Unknown edge types default to (__Entity__, __Entity__).

Per-Item Fallback

If a batch upsert fails (e.g., a single malformed property causes the whole batch to error), GraphStore falls back to per-item upserts. The behavior differs slightly: for nodes, the first per-item failure raises a DatabaseError (remaining items in that batch are not attempted); for relationships, failures are logged as warnings and processing continues through the batch.

None-ID Guard

Before writing, nodes with None or empty IDs are filtered out. These come from bad LLM extraction (the LLM sometimes returns entities without proper names). The guard prevents phantom nodes from polluting the graph.

Property Cleaning

All properties go through _clean_properties() before writing:

Input Type Treatment
str, int, float, bool Stored as-is
list Items filtered to primitives only, empty lists dropped
dict Serialized to JSON string
None Dropped entirely
Other Converted to string

Cypher Safety

Node labels and relationship types are sanitized via sanitize_cypher_label() to prevent Cypher injection. Properties are applied via parameter maps (e.g., SET n += item.properties), so property keys and values are never interpolated into the Cypher string.

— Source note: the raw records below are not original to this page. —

/-- The part of a queue that lies outside its context: the doorbells that cover its entries, fetched entries and its
commands. -/
structure QueueRun where
  /-- Accepted doorbells still covering unstarted entries: PRODUCER and fabric time, oldest first. -/
  doorbells : List (U32 × U64)
  /-- Low 32 bits of the fabric time of the last accepted doorbell. -/
  doorbellFt : U32
  /-- Entries fetched and not yet started: index, entry. -/
  fetched   : List (Nat × RingEntry)
  /-- First indices of the blocks of four entries asked of the host and not yet returned. -/
  asked     : List Nat
  running   : List Cmd
  /-- Fabric time at which the queue took its slot. -/
  slotSince : U64
  /-- The queue is to leave its slot when its running commands complete (R309). -/
  yielding  : Bool
  /-- The doorbell value last accepted (R301). -/
  doorbell  : U64
  /-- Entries that the command at the head is known to need (R312); 0 while it is not known. -/
  need      : Nat
deriving DecidableEq, Repr

/-- A registered fence (R324). -/
structure Fence where
  registered : Bool
  producer   : QueueId
  value      : U64
deriving DecidableEq, Repr

/-- A persistent task (R332, R333). -/
structure Task where
  present  : Bool
  image    : Nat
  version  : Nat
  queues   : List Nat
  /-- The two constant-buffer halves: queue, command index, bytes. -/
  halves   : List (Nat × U32 × List Byte)
  running  : Option (Nat × U32)
  lastQueue : Nat
deriving DecidableEq, Repr

/-- States of an image version (R335). -/
inductive VState where
  | building | newest | pinned | freed
deriving DecidableEq, Repr

/-- A stored version of an image (R334 to R336). -/
structure ImageVersion where
  number  : Nat
  state   : VState
  users   : Nat
  image   : LoadImage
  /-- DET was in force when it was checked (R352). -/
  checkedDet : Bool
deriving DecidableEq, Repr

/-- A stored image (R334, R337). -/
structure ImageObj where
  loaded    : Bool
  unloading : Bool
  versions  : List ImageVersion
deriving DecidableEq, Repr

/-- The front end (R300 to R348). -/
structure FrontEnd where
  queues    : Sparse Queue
  runs      : Sparse QueueRun
  summary   : Sparse U64
  fences    : Sparse Fence
  /-- The queue number last admitted at each priority. -/
  lastAdmitted : Sparse Nat
  /-- The poll list: queues whose WAIT polls a device address, in reading order. -/
  pollList  : List Nat
  tasks     : Sparse Task
  images    : Sparse ImageObj
  /-- Fabric time of the last admission or retirement (R340). -/
  lastMove  : U64
  running   : Bool
deriving DecidableEq, Repr

/-! ## Jobs, groups and barriers (R74, R75, R343 to R345, R365 to R378) -/

/-- A deferred-work item (R244). -/
structure DeferItem where
  kind   : Byte
  layer  : Byte
  micro  : U16
  kTile  : U16
  nTile  : U16
  owner  : BitVec 11
  cycles : U16
  chunk  : U32
  /-- The cycle from which the results that it needs are there (R245). -/
  ready  : Nat
deriving DecidableEq, Repr

/-- A weight block of the array (R65): its format, its bytes and the elements that came from poisoned granules. -/
structure WeightBlock where
  fmt      : Fmt
  bytes    : List Byte
  poisoned : List Nat
deriving DecidableEq, Repr

/-- The saved state of one preempted or checkpointed core (R124, R366). -/
structure SavedCore where
  pos     : Nat
  acc     : Sparse U32
  accPoison : Sparse Bool
  active  : WeightBlock
  staged  : WeightBlock
  memory  : Sparse Byte
  /-- Barrier arrivals saved: channels. -/
  arrivals : List Nat
  gens    : List U16
  /-- The deferred items still to run (R244, R247). -/
  array   : List DeferItem
  vector  : List DeferItem
  /-- The program position. -/
  issued  : Nat
deriving DecidableEq, Repr

/-- A flit on the mesh (R72): its bytes, and the tags of XS elements, each with the poison of its granule. -/
structure MeshFlit where
  bytes : List (Byte × Bool)
  tags  : List (Byte × Bool)
deriving DecidableEq, Repr

/-- The source of an output port in a route program (R72): a line of the core's local memory with the tags that go with it, or
an input port. Ports are 0 north, 1 east, 2 south, 3 west. -/
inductive PortSrc where
  | lm (addr bytes tagsAt tags : Nat)
  | port (p : Nat)
deriving DecidableEq, Repr

/-- One entry of a route program: at a schedule cycle, the source of an output port of a position's router. -/
structure RouteStep where
  cycle : Nat
  pos   : Nat
  out   : Nat
  src   : PortSrc
deriving DecidableEq, Repr

/-- Where a flit leaves the mesh: at a schedule cycle, from an input port of a position, into local memory; xs: it adds to
XS totals of the given width, whose tags lie at the second address (R101). -/
structure RouteSink where
  cycle : Nat
  pos   : Nat
  port  : Nat
  addr  : Nat
  xs    : Option (Bool × Nat)
deriving DecidableEq, Repr

/-- A job: a LAUNCH or task iteration, with its groups' hold and replay state. -/
structure Job where
  queue     : Nat
  index     : U32
  cores     : List Nat
  /-- The hold line is raised (R74): the cause is a late half of a slot, preemption, replay, a fence. -/
  held      : Bool
  /-- The slots whose halves were late when the line was raised. -/
  lateSlots : List Nat
  heldSince : U64
  /-- Arrivals not yet released: channel, core (logical). -/
  arrivals  : List (Nat × Nat)
  preempted : Bool
  /-- Save banks of the preempted cores. -/
  saved     : List SavedCore
  /-- A KILL came while preempted (R345). -/
  killed    : Bool
  /-- A barrier release is latched (R345). -/
  latched   : List Nat
  /-- The barrier of the job's group that its channel-0 arrivals joined: group, SEQ (R428). -/
  groupArr  : Option (Nat × U64)
  checkpoint0 : List SavedCore
  checkpoint1 : List SavedCore
  /-- The checkpoint slot of the restart point. -/
  slot      : Bool
  segment   : Nat
  attempts  : Nat
  preemptedAt : U64
  restoredAt  : U64
  /-- The cycle of the job's schedule, and that of its restart point. -/
  cycle       : Nat
  restartCycle : Nat
  /-- The route programs of the job's cores, timed for the core map (R72, R83). -/
  route       : List RouteStep
  sinks       : List RouteSink
  /-- Flits on the mesh, by the input port where they are: 4 × position + port. -/
  flits       : List (Nat × MeshFlit)
  /-- Dense swaps that found their half or version late, by position (R74, R240, R251, R252). -/
  lateDense   : List (Nat × DenseSwap)
  /-- Scoring groups whose batches run past the end of their bubble window (R257). -/
  overruns    : List Nat
  /-- The channel-0 barrier that closes the dense step has completed (R247). -/
  stepClosed  : Bool
deriving DecidableEq, Repr

/-! ## Cores (R60 to R88, R114 to R120, R244 to R254) -/

/-- The read that blocks a thread (R78): its source, its bytes, where they go, and the data that have come over the mesh. -/
structure FarRead where
  src     : FarSrc
  bytes   : Nat
  dest    : Nat
  arrived : Option (List (Byte × Bool))
deriving DecidableEq, Repr

/-- A thread of thread mode (R78): ready while no read blocks it. -/
structure Thread where
  pc      : U64
  regs    : Sparse U64
  read    : Option FarRead
  /-- The slot of the core whose half a SWAP of the thread waits for (R297). -/
  swap    : Option Nat
deriving DecidableEq, Repr

/-- The capture of R118 and R119 with its stamp. -/
structure Capture where
  valid   : Bool
  more    : Bool
  flag    : BitVec 3
  unit    : BitVec 3
  origin  : BitVec 6
  logical : BitVec 11
  instr   : U32
  tileRow : BitVec 9
  column  : BitVec 7
  k       : U32
  stamp   : U64
deriving DecidableEq, Repr

/-- States of a position (R86). -/
inductive PosState where
  | active | spare | fenced
deriving DecidableEq, Repr

/-- A core entry of the fence map (R86). -/
structure CoreEntry where
  logical : BitVec 11
  state   : PosState
  thread  : Bool
  cause   : BitVec 4
  epoch   : U32
deriving DecidableEq, Repr

/-- An XS element as held: the register sign-extended to 128 bits and its tag byte (R41, R42). -/
structure Xs where
  reg : BitVec 128
  tag : Byte
deriving DecidableEq, Repr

VectorStore handles everything related to vector and fulltext operations.

Index Creation

Vector indexes use FalkorDB's native vector index syntax:

CREATE VECTOR INDEX FOR (n:Chunk) ON (n.embedding)
OPTIONS {dimension:256, similarityFunction:'cosine'}

Fulltext indexes use the RediSearch-based fulltext API:

CALL db.idx.fulltext.createNodeIndex('Chunk', 'text')
CALL db.idx.fulltext.createNodeIndex('__Entity__', 'name', 'description')

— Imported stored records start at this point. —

/-- The NaN class of a payload (R37, R43 step 1). -/
def nanClass (f : Fmt) (payload : Nat) : Nat :=
  match f with
  | .lf32 => bits payload 21 19
  | .lf16 => bits payload 7 5
  | _ => 0

/-- A NaN's payload carried from one format into another (R37). -/
def nanCarry (src dst : Fmt) (payload : Nat) : Nat :=
  if src = dst then payload
  else match src, dst with
    | .lf32, .lf16 => bits payload 21 19 * 32 + 1
    | .lf16, .lf32 => (8 * bits payload 7 5) * 65536 + 0xFFFF
    | _, .lf16 => 0x01
    | _, _ => 0x01FFFF

/-- The origin code of a NaN's payload in a format: its own in LF32, that of the widened NaN otherwise (R36, R37). -/
def nanOrigin (f : Fmt) (payload : Nat) : BitVec 6 := BitVec.ofNat 6 (bits (nanCarry f .lf32 payload) 21 16)

/-- A NaN that an operation generates (R33, R36), competing with the operands' payloads (R35), and the flag INVALID
when its class is 1 (R55). -/
def genNan (f : Fmt) (origin core : Nat) (others : List Nat) : Res :=
  { bits := nanBits f ((genPayload f origin core :: others).foldl max 0),
    flags := if origin / 8 = 1 then fInvalid else 0, origin := BitVec.ofNat 6 origin }

/-- The payloads of the operands that are NaN. -/
def nansOf : List Num → List Nat
  | [] => []
  | .nan p :: l => p :: nansOf l
  | _ :: l => nansOf l

/-- Bits of an element of a format that is derived from poisoned data (R36, R40, R59). -/
def poisonElem (f : Fmt) (core : Nat) (x : Nat) : Nat :=
  if f.isFloat then nanBits f (genPayload f 0x10 core)
  else if f.isInt then 2 ^ (f.width - 1)
  else x

/-! ## Rounding (R49 to R51) -/

/-- The random bits of R51. -/
def srBits (tensor : U32) (index : BitVec 48) (step : U32) : Nat :=
  let z0 : BitVec 64 := (tensor.setWidth 64 <<< 32) ||| step.setWidth 64
  let z1 := z0 ^^^ (index.setWidth 64 * 0x9E3779B97F4A7C15)
  let z2 := (z1 ^^^ (z1 >>> 30)) * 0xBF58476D1CE4E5B9
  let z3 := (z2 ^^^ (z2 >>> 27)) * 0x94D049BB133111EB
  let z4 := z3 ^^^ (z3 >>> 31)
  (z4 >>> 32).toNat

/-- Round the nonnegative rational n / d to an integer (R50), and whether bits were lost. sr: the bits of R51. -/
def roundInt (r : Rnd) (sr n d : Nat) : Nat × Bool :=
  let lo := n / d
  let rem := n % d
  if rem = 0 then (lo, false)
  else match r with
    | .nearestEven =>
      if 2 * rem > d then (lo + 1, true)
      else if 2 * rem = d then (lo + lo % 2, true)
      else (lo, true)
    | .towardZero => (lo, true)
    | .stochastic => (if sr < rem * 2 ^ 32 / d then lo + 1 else lo, true)

/-- The integer multiple of 2^q next to num / den × 2^exp, rounded (R50). -/
def roundAt (r : Rnd) (sr num den : Nat) (exp q : Int) : Nat × Bool :=
  if q ≤ exp then roundInt r sr (num * 2 ^ (exp - q).toNat) den
  else roundInt r sr num (den * 2 ^ (q - exp).toNat)

/-- The exponent E with 2^E ≤ num / den × 2^exp < 2^(E+1), for num > 0. -/
def floorLog (num den : Nat) (exp : Int) : Int :=
  let l : Int := (Nat.log2 num : Int) - Nat.log2 den
  let ok := if 0 ≤ l then decide (den * 2 ^ l.toNat ≤ num) else decide (den ≤ num * 2 ^ (-l).toNat)
  exp + (if ok then l else l - 1)

/-- The magnitude code of num / den × 2^exp in a floating-point format, its exponent unbounded above (R49). -/
def roundCode (f : Fmt) (r : Rnd) (sr num den : Nat) (exp : Int) : Nat :=
  if num = 0 then 0
  else
    let emin : Int := 1 - (f.bias : Int)
    let e := max (floorLog num den exp) emin
    let k := (roundAt r sr num den exp (e - f.mant)).1
    (e - emin).toNat * 2 ^ f.mant + k

/-- Round an exact value of an arithmetic operation to LF32 or LF16; beyond the range it becomes an infinity and sets
OVERFLOW_INF (R55). -/
def roundArith (f : Fmt) (r : Rnd) (sr : Nat) (neg : Bool) (num den : Nat) (exp : Int) : Res :=
  let c := roundCode f r sr num den exp
  if c ≤ f.maxCode neg then Res.plain (signed f neg c)
  else { bits := infBits f neg, flags := fOverflow, origin := 0 }

/-! ## Conversions between the plain formats (R52 to R54) -/

/-- Whether a pair of formats is offered (R52). -/
def convOffered (src dst : Fmt) : Bool :=
  match src, dst with
  | .bin8, d => d = .int16 || d = .int32 || d = .bin8 || d = .bin16
  | .bin16, d => d = .int32 || d = .bin8 || d = .bin16
  | _, d => !d.isBin

/-- A finite value beyond a floating-point target (R53). -/
def beyondFloat (f : Fmt) (neg sat : Bool) : Res :=
  { bits := if f.hasInf && !sat then infBits f neg else signed f neg (f.maxCode neg), flags := fRange, origin := 0 }

/-- A signed integer into a target of width w: saturated or wrapped beyond its range (R53). -/
def clampInt (w : Nat) (iov : Bool) (n : Int) : Res :=
  if -(2 ^ (w - 1) : Int) ≤ n ∧ n < (2 ^ (w - 1) : Int) then Res.plain (ofSigned w n)
  else
    { bits := if iov then ofSigned w n else if n < 0 then 2 ^ (w - 1) else 2 ^ (w - 1) - 1, flags := fRange,
      origin := 0 }

/-- An infinity converted to a format (R52 code I, R54, R46 step 2). -/
def convInf (dst : Fmt) (sat neg : Bool) : Res :=
  if dst.hasInf then Res.plain (infBits dst neg)
  else if dst.isFloat then
    (if sat then { bits := signed dst neg (dst.maxCode neg), flags := fRange, origin := 0 }
      else { bits := 0xFF, flags := fInvalid, origin := 0 })
  else { bits := if neg then 2 ^ (dst.width - 1) else 2 ^ (dst.width - 1) - 1, flags := fRange, origin := 0 }

/-- A finite value rounded into a floating-point or integer target (R49, R52, R53). -/
def convFin (dst : Fmt) (sat iov : Bool) (r : Rnd) (sr : Nat) (neg : Bool) (num den : Nat) (exp : Int) : Res :=
  if dst.isFloat then
    let c := roundCode dst r sr num den exp
    if c ≤ dst.maxCode neg then Res.plain (signed dst neg c) else beyondFloat dst neg sat
  else
    let k := (roundAt r sr num den exp 0).1
    clampInt dst.width iov (if neg then -(k : Int) else k)

/-- Convert an element between two formats that are neither XS (R52). -/
def convElem (src dst : Fmt) (sat iov : Bool) (r : Rnd) (sr x : Nat) : Res :=
  if src.isBin then
    match src, dst with
    | .bin8, .bin16 => Res.plain (if x = 0xFF then 0xFFFF else x)
    | .bin16, .bin8 =>
      if x = 0xFFFF then Res.plain 0xFF
      else if x ≤ 0xFE then Res.plain x
      else { bits := 0xFE, flags := fRange, origin := 0 }
    | _, _ => Res.plain x
  else match readElem src x with
    | .nan p => if dst.isFloat then Res.plain (nanBits dst (nanCarry src dst p))
                else { bits := 0, flags := fInvalid, origin := nanOrigin src p }
    | .inf neg => convInf dst sat neg
    | .fin neg num den exp => convFin dst sat iov r sr neg num den exp

/-! ## The exact formats (R41 to R48) -/

/-- Register width of an XS format. -/
def xsWidth (wide : Bool) : Nat := if wide then 128 else 64

/-- Window width of an XS format: values lie in −2^w to 2^w − 1 (R41). -/
def xsWindow (wide : Bool) : Nat := if wide then 111 else 47

/-- The integer an XS register holds. -/
def xsInt (wide : Bool) (x : Xs) : Int := toSigned (xsWidth wide) x.reg.toNat

/-- An XS register of an integer, modulo its width and held sign-extended. -/
def xsReg (wide : Bool) (n : Int) : BitVec 128 := BitVec.ofInt 128 (toSigned (xsWidth wide) (ofSigned (xsWidth wide) n))

/-- KIND of a tag (R42): 0 finite, 1 +INF, 2 −INF, 3 NaN. -/
def tagKind (t : Byte) : Nat := bits t.toNat 1 0
/-- LOW of a tag (R42). -/
def tagLow (t : Byte) : Bool := bitOf t.toNat 2
/-- CLASS of a tag (R42). -/
def tagClass (t : Byte) : Nat := bits t.toNat 7 5
/-- A tag of its fields; CLASS is 0 when KIND is not NaN (R42). -/
def mkTag (kind : Nat) (low : Bool) (cls : Nat) : Byte :=
  BitVec.ofNat 8 (kind + 4 * b2n low + (if kind = 3 then 32 * cls else 0))

/-- In range: the guard bits repeat the window's sign (R41). -/
def xsInRange (wide : Bool) (n : Int) : Bool :=
  decide (-(2 ^ xsWindow wide : Int) ≤ n) && decide (n < (2 ^ xsWindow wide : Int))

/-- An integer result in a window: beyond it the tag becomes an infinity and RANGE is set (R43 step 4, R47). -/
def xsPlace (wide : Bool) (n : Int) (low : Bool) : Xs × BitVec 6 :=
  if xsInRange wide n then ({ reg := xsReg wide n, tag := mkTag 0 low 0 }, 0)
  else ({ reg := 0, tag := mkTag (if n < 0 then 2 else 1) false 0 }, fRange)

/-- A value as an addend of an XS total of base b (R43); f is the format its NaN payload is in. -/
def xsAddend (wide : Bool) (b : Int) (r : Rnd) (sr : Nat) (f : Fmt) (v : Num) : Xs × BitVec 6 :=
  match v with
  | .nan p => ({ reg := 0, tag := mkTag 3 false (nanClass f p) }, 0)
  | .inf neg => ({ reg := 0, tag := mkTag (if neg then 2 else 1) false 0 }, 0)
  | .fin neg num den exp =>
    let (k, lost) := roundAt r sr num den exp b
    xsPlace wide (if neg then -(k : Int) else k) lost

/-- The NaN class that a tag brings to a sum: a tag of another KIND brings none (R44; log entry 91). -/
def tagNanClass (t : Byte) : Nat := if tagKind t = 3 then tagClass t else 0

/-- KIND and CLASS combine by the table of R44. -/
def tagJoin (s t : Byte) : Byte :=
  let low := tagLow s || tagLow t
  let ks := tagKind s
  let kt := tagKind t
  if ks = 3 ∨ kt = 3 then mkTag 3 low (max (tagNanClass s) (tagNanClass t))
  else if ks = 0 then mkTag kt low 0
  else if kt = 0 ∨ ks = kt then mkTag ks low 0
  else mkTag 3 low 1

/-- Whether infinities of both signs meet in a sum, which generates a NaN of class 1 (R44). -/
def tagsClash (s t : Byte) : Bool := decide ((tagKind s = 1 ∧ tagKind t = 2) ∨ (tagKind s = 2 ∧ tagKind t = 1))

/-- The flag of an XS addition: INVALID, of origin INVALID_SUM, where it generates a NaN of class 1 (R44, R55). -/
def xsAddFlag (x y : Xs) : Res := if tagsClash x.tag y.tag then { bits := 0, flags := fInvalid, origin := 0x09 } else Res.plain 0

/-- Two XS elements of one width and base add (R44). -/
def xsAdd (wide : Bool) (x y : Xs) : Xs :=
  { reg := xsReg wide (xsInt wide x + xsInt wide y), tag := tagJoin x.tag y.tag }

/-- An XS element of a given class that is NaN, for poisoned data (R36, R42). -/
def xsNan (cls : Nat) : Xs := { reg := 0, tag := mkTag 3 false cls }

/-- The flags that every conversion out sets: XS_LOW (R46). -/
def xsLowFlag (x : Xs) : BitVec 6 := if tagLow x.tag then fXsLow else 0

Relationship vector indexes use the edge index syntax:

CREATE VECTOR INDEX FOR ()-[e:`RELATES`]->() ON (e.embedding)
OPTIONS {dimension:256, similarityFunction:'cosine'}

All index creation is idempotent — if the index already exists, the error is silently caught and logged at debug level.

Chunk Indexing (index_chunks)

When chunks are ingested, their text is embedded and stored:

  1. Batch embed: All chunk texts are passed to the embedder via a single aembed_documents call. The underlying provider controls how these are internally batched (e.g., via a configurable batch_size) and may split them across multiple API requests.
  2. Batch write: Vectors are written to Chunk nodes using UNWIND (500 per batch):
    UNWIND $batch AS item
    MATCH (c:Chunk {id: item.chunk_id})
    SET c.embedding = vecf32(item.vector)
    
  3. Fallback: If batch embedding fails, chunks are embedded one at a time. If batch writing fails, items are written individually.

Entity Embedding Backfill (backfill_entity_embeddings)

After all documents are ingested, entity nodes need embeddings for vector search. This is done during finalize():

  1. Query: Find entities missing embeddings: WHERE e.embedding IS NULL
  2. Embed: Batch-embed entity names via aembed_documents
  3. Write: Store vectors using UNWIND:
    UNWIND $batch AS item
    MATCH (e:__Entity__ {id: item.eid})
    SET e.embedding = vecf32(item.vector)
    
  4. Loop: Repeat until no more entities with NULL embeddings remain. Each batch naturally returns the next un-embedded set.

Relationship Embedding (embed_relationships)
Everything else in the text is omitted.